Humor and comments with no authoritarian respect flew, while the teacher merely grinned. Everybody was on a first-name basis with the teachers, and no one used Sir or Ma’am to anyone—not even the principal. Well, they called him by his last name, but that seemed the norm with many, including a few from the class because they had the same first name, so it wasn’t something out of respect.

“So, who here thinks socialism is the best form of governing?” the teacher asked.

Matt half-turned to look around the class. Two hands shot up, a few more did reluctantly, and most looked around like…the fuck do I know?

“Who here thinks capitalism is the best form of governing?” the teacher continued.

More hands than Matt had expected shot up.

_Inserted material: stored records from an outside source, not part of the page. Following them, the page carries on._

/-- CTX_LOAD (R358): a context is created or re-homed; it takes the state that its image holds when the command ends. DESIGN CHOICE (log 30): R358 names no
error for an image that cannot be read (R333, R336); ERR is set with ERRCODE 0, and nothing is loaded; unsafe. -/
def execCtxLoad (i : Nat) (n : BitVec 6) (adr : Nat) (s : State) : Out :=
  let ev : Instr := .ctxLoad i n adr
  let c := 64 * i + n.toNat
  let t := (imageRead (s.did ev) i adr).1
  if cmdIgnored s i ev then .next s
  else if (s.ctx c).state ≠ .absent then .next (cmdError (s.did ev) i 1)
  else if !(imageRead s i adr).2 then .next (cmdError t i 0)
  else
    let x := readImage s i adr (mget Ctx.reset s.images adr)
    if !windowFits s i x.wbase x.wsize then .next (cmdError t i 2)
    else
      let u := (t.setCtx c { x with state := .transfer }).setRegsOf c 0 ((List.range (8 * x.wsize)).map fun j => BitVec.ofNat 64 (s.readLe (physLoc (adr + 64 + 448 + 8 * j)) 8))
      let u := if x.record.isSome then u.pushOnce (.faultRecordPost c) else u
      let u := renameCtx { u with images := mput Ctx.reset u.images adr Ctx.reset } i fun k => if namesImage adr k then c else k
      .next (cmdDone (u.modCore i fun k => { k with moving := some { ctx := c, state := x.state, stopped := x.stopped, save := none } }) i)

/-- A context becomes absent, and its capabilities leave its core with it (R303, R178). -/
def capsLeave (s : State) (c : Nat) : State := (s.ctx c).k.toList.foldl (fun t k => leavesCore t (coreOf c) k) (s.setCtx c Ctx.reset)

/-- CTX_RELEASE (R358). -/
def execCtxRelease (i : Nat) (n : BitVec 6) (s : State) : Out :=
  let ev : Instr := .ctxRelease i n
  let c := 64 * i + n.toNat
  let t := s.did ev
  if cmdIgnored s i ev then .next s
  else
    match (s.ctx c).state with
    | .absent => .next (cmdError t i 4)
    | .halted | .ended => .next (cmdDone (capsLeave t c) i)
    | _ => .next (cmdDone t i)

/-- The image of a command is in place (R290, R357, R358): a saved context is absent, and what names it names its image; a loaded one has the state
of its image. -/
def endTransfer (s : State) (i : Nat) (m : Moving) : State :=
  match (s.ctx m.ctx).state, m.save with
  | .transfer, some adr =>
    let t := writeImage (s.modCtx m.ctx fun y => { y with state := m.state, stopped := m.stopped }) m.ctx adr
    let t := (t.did (.sleepExpiry m.ctx)).did (.faultRecordPost m.ctx)
    renameCtx (capsLeave t m.ctx) i fun k => if k = m.ctx then evictedName k adr else k
  | .transfer, none => checkOver (s.modCtx m.ctx fun y => { y with state := m.state }) (s.ctx m.ctx).launch
  | _, _ => s

/-- CTX_CMD_COMPLETE (R358): BUSY clears. -/
def execCtxCmdComplete (i : Nat) (s : State) : Out :=
  let x := s.core i
  if !x.busy then .next s
  else
    let t := (s.did (.ctxCmdComplete i)).modCore i fun x => { x with busy := false, moving := none }
    .next (match x.moving with | some m => endTransfer t i m | none => t)

/-! Releases (R242, R327). -/

/-- The route of a released store: that of its actor, whose window is its launch's hitch (R242, R249). -/
def releaseRoute (s : State) (n c : Nat) (k : Cap) (addr : Nat) : Route :=
  match place (coreOf c) addr with
  | .window j off =>
    match hitchOf s n, s.launch? n with
    | some h, some l => if h.me == j then .here (sliceLoc l off) else .member j off
    | _, _ => .member j off
  | _ => routeOf s c k addr

/-- The released store of an actor at home at context `c`, kind 0 (R241, R242): performed, dropped as failed, or waiting. -/
def releaseStore (s : State) (n c : Nat) (d : Deferred) : Option State :=
  let addr := d.cap.base.toNat + d.off
  let v := ((d.words.head?).getD 0).toNat
  let asid := ((s.launch? n).map (·.asid.toNat)).getD 0
  let world := ((s.launch? n).map (·.world)).getD 0
  let at_ (loc : Nat) (shared : Bool) : Option State :=
    let t := verify s world loc shared
    let reaches := !isSram loc || locBarn loc == barnOf c || (s.barn (locBarn loc)).world == world
    if !reaches || s.blockStashed loc || unreadable t loc then some (dropRelease t n)
    else if lockedAny s loc 8 || pinnedSource s [(loc, 8)] then none
    else
      let u := storeAt t loc 8 v
      some (releaseDone (if shared then u else reseal u world loc) n)
  match releaseRoute s n c d.cap addr with
  | .here loc => at_ loc false
  | .xlat va =>
    match cachedLeaf s (barnOf c) asid va true with
    | some l => at_ (leafLoc s d.cap addr l va) l.shared
    | none => some (s.pushOnce (.translationMiss (Source.release n).num))
  | .member j off =>
    match hitchOf s n with
    | none => some (dropRelease s n)
    | some h =>
      if h.memberOf j == .gone || h.attachOf j == .detached || h.attachOf j == .joining then some (dropRelease s n)
      else
        let p := primPacket (packetTo s h j (srcField (coreOf c) (numOf c))) off none (.write 8 v)
        some { sendPacket s p with txs := s.txs ++ [(s.stamp % 2 ^ 14, .release n, j)], stamp := s.stamp + 1 }

/-- The message of a released send, kind 1 (R241); one to the port of the own member that has left fails (R242, R449). -/
def releaseSend (s : State) (n c : Nat) (d : Deferred) : State :=
  let payload := BitVec.ofNat 384 (packLanes 64 (d.words.map (·.toNat)))
  let own := match hitchOf s n with | some h => h.me == (d.cap.base.toNat - 2 ^ 47) / 2 ^ 40 | none => false
  let port := if 2 ^ 47 ≤ d.cap.base.toNat && !own then d.cap.base.toNat else portOf d.cap
  if goneEnd s n d.cap then dropRelease s n else emit s { Msg.plain .untimed c port with tag := d.cap.stag, len := d.len, payload := payload, launch := n, defer_ := true }

/-- A notification record (R416, R417). -/
def notification (n : Nat) (d : Deferred) : CRecord :=
  { kind := 4, status := 0, res := 0, tag := 0, launch := n, d0 := d.words.getD 0 0, d1 := d.words.getD 1 0 }

/-- Whether a completion ring is full, though its host may have read from it (R417). -/
def ringFull (s : State) (q : Nat) : Bool :=
  let x := s.queue q
  decide (2 ^ (x.csize.toNat + 6) ≤ x.unread) && decide (2 ^ (x.csize.toNat + 6) ≤ x.unread - min x.unread (Config.hostReads s.free))

/-- Whether the target of a released action is away with its launch's paddock (R242, R291). -/
def releaseAway (l : Launch) (d : Deferred) : Bool :=
  l.stage == .saved && (match d.kind with
    | 0 => decide (d.cap.base.toNat < 2 ^ 46)
    | 1 => l.savedRings.any (·.1 == portOf d.cap)
    | _ => false)

/-- A completion record is handed to its queue's service core (R417). -/
def postRecord (s : State) (q : Nat) (r : CRecord) : State :=
  let x := s.queue q
  (s.setQueue q { x with waiting := x.waiting ++ [r] }).pushOnce (.completionRecord q)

He kept his down, though, because all he knew of socialism was that it looked like communism, and communism was about giving everybody the same no matter what. Yet, that’s not what he’d seen the month he’d been in Denmark. The Scandinavian kind of socialism seemed more like a midway between communism and capitalism, but that would be a broad and unnuanced generalization.

“Okay. Let’s have a look at what the textbook says about the two.” Anders stood and moved to the blackboard. “What are the most noticeable differences?”

“Taxes.”

“Hand up, Linda, but yeah.” The teacher wrote taxes on the blackboard. “Matt, can you help me out here. What are taxes in America?”

“That kinda depends, but the US has seven different income tax brackets going from, I think it’s ten to thirty-seven. The average one is twenty-four percent.”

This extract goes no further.